McEvil bears no moral responsibility
Moreover
- A person is morally responsible for something he does only if he could have avoided doing it.
- McEvil could not have avoided pulling the trigger, killing the Director.
- Therefore McEvil is not morally responsible for assassinating the Director, meaning that he doesn’t deserve to be punished.
Neuroscience Stuff



- britannica.com/science/human-nervous-system
- “One important structure in the frontal lobe is the precentral gyrus, which constitutes the primary motor region of the brain. When parts of the gyrus are electrically stimulated in conscious patients (under local anesthesia), they produce localized movements on the opposite side of the body that are interpreted by the patients as voluntary.”

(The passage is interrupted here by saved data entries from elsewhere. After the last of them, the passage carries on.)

/-- Settles O24: the return finds on top the entry the call pushed, and pops it. -/
theorem returnUndoesCall : Obligations.ReturnUndoesCall := by
  intro nnn s hroom
  refine ⟨_, exec_call_of_room hroom nnn, fun u husp hustack => ?_⟩
  have hnonempty : u.sp.val ≠ 0 := by
    rw [husp]
    exact (sp_add_one s.sp hroom).trans_ne (Nat.succ_ne_zero _)
  have htop : u.top = u16 (s.pc.toNat + 2) := by
    rw [State.top_congr (t := s.push (s.pc + 2)) husp hustack, State.top_push]
    exact s.advance_pc_eq_u16
  have hsp : u.sp - 1 = s.sp := husp ▸ add_sub_cancel_right s.sp 1
  exact ⟨_, exec_ret_of_nonempty hnonempty, htop, hsp⟩

end Sys2Proof.Machine
end

section
/-! SUPPORT. The register loads, arithmetic and logic (spec/41_alu.md R71-R84): their words, and the two endings their
meanings have, a result in Vx with or without a flag in VF after it. -/

namespace Sys2Proof

/-- The words of class 0x8, by the formula of the opcode table. -/
theorem u16_eq_packXYN_class8 (x y : Reg) (n : Nibble) :
    u16 (0x8000 + n.toNat + 256 * x.val + 16 * y.val) = packXYN 0x8 x y n :=
  u16_eq_packXYN 0x8 x y n (by simp; omega)

end Sys2Proof

namespace Sys2Proof.Machine

/-! ### A result in Vx and no flag -/

/-- Writing Vx and advancing writes no other register and no other part. -/
theorem State.setV_advance_only (s : State) (x : Reg) (b : Byte) :
    (∀ r, (s.setV x b).advance.getV r = if r = x then b else s.getV r) ∧
      (s.setV x b).advance.pc = u16 (s.pc.toNat + 2) ∧ (s.setV x b).advance.unchangedExcept s [.v, .pc] := by
  refine ⟨fun r => ?_, (s.setV x b).advance_pc_eq_u16, (State.unchangedExcept.refl s _).setV.advance⟩
  simp only [State.advance_getV, State.getV_setV, eq_comm]

/-- Settles O26: the result is the constant. -/
theorem ldImmLoadsTheConstant : Obligations.LdImmLoadsTheConstant :=
  ⟨fun x nn => decode_of_eq_encode rfl (u16_eq_packXNN 0x6 x nn rfl),
    fun x nn s => ⟨_, rfl, s.setV_advance_only x nn⟩⟩

/-- Settles O27: the result is the 8-bit sum, and no flag is written after it. -/
theorem addImmWrapsWithNoFlag : Obligations.AddImmWrapsWithNoFlag := by
  refine ⟨fun x nn => decode_of_eq_encode rfl (u16_eq_packXNN 0x7 x nn rfl), fun x nn s => ?_⟩
  obtain ⟨hregs, hrest⟩ := s.setV_advance_only x (add8 (s.getV x) nn)
  refine ⟨_, rfl, fun r => ?_, hrest⟩
  rw [hregs, apply_ite BitVec.toNat, toNat_add8]

/-- Settles O28: the result is Vy. -/
theorem ldRegCopies : Obligations.LdRegCopies :=
  ⟨fun x y => decode_of_eq_encode rfl (u16_eq_packXYN_class8 x y 0x0),
    fun x _ s => ⟨_, rfl, s.setV_advance_only x _⟩⟩

/-- Settles O29: the three meanings differ in the result only. -/
theorem logicWritesOnlyTheDestination : Obligations.LogicWritesOnlyTheDestination :=
  ⟨fun x y => ⟨decode_of_eq_encode rfl (u16_eq_packXYN_class8 x y 0x1),
      decode_of_eq_encode rfl (u16_eq_packXYN_class8 x y 0x2), decode_of_eq_encode rfl (u16_eq_packXYN_class8 x y 0x3)⟩,
    fun x _ s => ⟨⟨_, rfl, s.setV_advance_only x _⟩, ⟨_, rfl, s.setV_advance_only x _⟩,
      ⟨_, rfl, s.setV_advance_only x _⟩⟩⟩

/-- Settles O35: the result is the masked byte of the draw, and counting the draw touches no register. -/
theorem rndMasksOneDraw : Obligations.RndMasksOneDraw := by
  refine ⟨fun x nn => decode_of_eq_encode rfl (u16_eq_packXNN 0xC x nn rfl), fun x nn s => ?_⟩
  obtain ⟨hregs, hpc, -⟩ := s.setV_advance_only x (s.rand &&& nn)
  exact ⟨_, rfl, hregs, rfl, hpc, (State.unchangedExcept.refl s _).setV.drawn.advance⟩

/-! ### The flags as numbers (R72) -/

theorem toNat_flagByte_carryFlag (a b : Byte) :
    (flagByte (carryFlag a b)).toNat = if a.toNat + b.toNat > 255 then 1 else 0 := by
  simp only [toNat_flagByte, carryFlag, decide_eq_true_eq]

theorem toNat_flagByte_greaterFlag (a b : Byte) :
    (flagByte (greaterFlag a b)).toNat = if a.toNat > b.toNat then 1 else 0 := by
  simp only [toNat_flagByte, greaterFlag, decide_eq_true_eq]

theorem toNat_flagByte_lsbFlag (a : Byte) : (flagByte (lsbFlag a)).toNat = a.toNat % 2 := by
  simp only [toNat_flagByte, lsbFlag_eq, decide_eq_true_eq]
  split <;> omega

theorem toNat_flagByte_msbFlag (a : Byte) : (flagByte (msbFlag a)).toNat = a.toNat / 128 := by
  simp only [toNat_flagByte, msbFlag_eq, decide_eq_true_eq]
  split <;> omega

/-! ### A result in Vx, then a flag in VF (R72) -/

/-- Writing Vx, then the flag, and advancing: VF holds the flag even when it is the destination, and no other register
and no other part is written. -/
theorem State.setResultAndFlag_advance_only (s : State) (x : Reg) {b : Byte} {f : Bool} {result flag : Nat}
    (hresult : b.toNat = result) (hflag : (flagByte f).toNat = flag) :
    (∀ r, ((s.setResultAndFlag x b f).advance.getV r).toNat =
        if r = 15 then flag else if r = x then result else (s.getV r).toNat) ∧
      (s.setResultAndFlag x b f).advance.pc = u16 (s.pc.toNat + 2) ∧
      (s.setResultAndFlag x b f).advance.unchangedExcept s [.v, .pc] := by
  refine ⟨fun r => ?_, State.advance_pc_eq_u16 _, (State.unchangedExcept.refl s _).setResultAndFlag.advance⟩
  rw [State.advance_getV, State.getV_setResultAndFlag, apply_ite BitVec.toNat, apply_ite BitVec.toNat, hresult, hflag]
  simp only [eq_comm]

Deterministic Network of Neurons
- Nodes are neurons
- Arrow means synapses on
- Root node (with no arrow pointing away) fires because of its three presynaptic neurons.
- Those neurons fire because of their presynaptic neurons. And so on.
- Leaf nodes (with no arrows pointing to them) fire because of sensory organs

Predicting Voluntary Actions
- One kind of support for Neural Determinism would be experiments in which scientists predict voluntary actions based on prior brain activity.
- Several academic papers have reported such predictions
- “Time of conscious intention to act in relation to onset of cerebral activity (readiness-potential). The unconscious initiation of a freely voluntary act,” Brain 106, Sept 1983, by Libet B, Gleason CA, Wright EW, Pearl DK
- “Unconscious determinants of free decisions in the human brain,” Nature Neuroscience, April 2008, by Chun Siong Soon, Marcel Brass, Hans-Jochen Heinze, John-Dylan Haynes
- “Internally generated preactivation of single neurons in human medial frontal cortex predicts volition,” Neuron, Feb 2011, by Fried I1, Mukamel R, Kreiman G.
- Unconscious determinants of free decisions in the human brain, Nature Neuroscience, April 2008, by Chun Siong Soon, Marcel Brass, Hans-Jochen Heinze, John-Dylan Haynes
- There has been a long controversy as to whether subjectively ‘free’ decisions are determined by brain activity ahead of time. We found that the outcome of a decision can be encoded in brain activity of prefrontal and parietal cortex up to 10 s before it enters awareness. This delay presumably reflects the operation of a network of high-level control areas that begin to prepare an upcoming decision long before it enters awareness.
- The conscious decision to push the button was made about a second before the actual act, but the team discovered that a pattern of brain activity seemed to predict that decision by as many as seven seconds. Long before the subjects were even aware of making a choice, it seems, their brains had already decided.
- plato.stanford.edu/entries/freewill/
- “The will has also recently become a target of empirical study in neuroscience and cognitive psychology. Benjamin Libet (2002) conducted experiments designed to determine the timing of conscious willings or decisions to act in relation to brain activity associated with the physical initiation of behavior. Interpretation of the results is highly controversial. Libet himself concludes that the studies provide strong evidence that actions are already underway shortly before the agent wills to do it. As a result, we do not consciously initiate our actions, though he suggests that we might nonetheless retain the ability to veto actions that are initiated by unconscious psychological structures. Wegner (2002) amasses a range of studies (including those of Libet) to argue that the notion that human actions are ever initiated by their own conscious willings is simply a deeply-entrenched illusion and proceeds to offer an hypothesis concerning the reason this illusion is generated within our cognitive systems. Mele (2009) and O’Connor (2009b) argue that the data adduced by Libet, Wegner, and others wholly fail to support their revisionary conclusions.”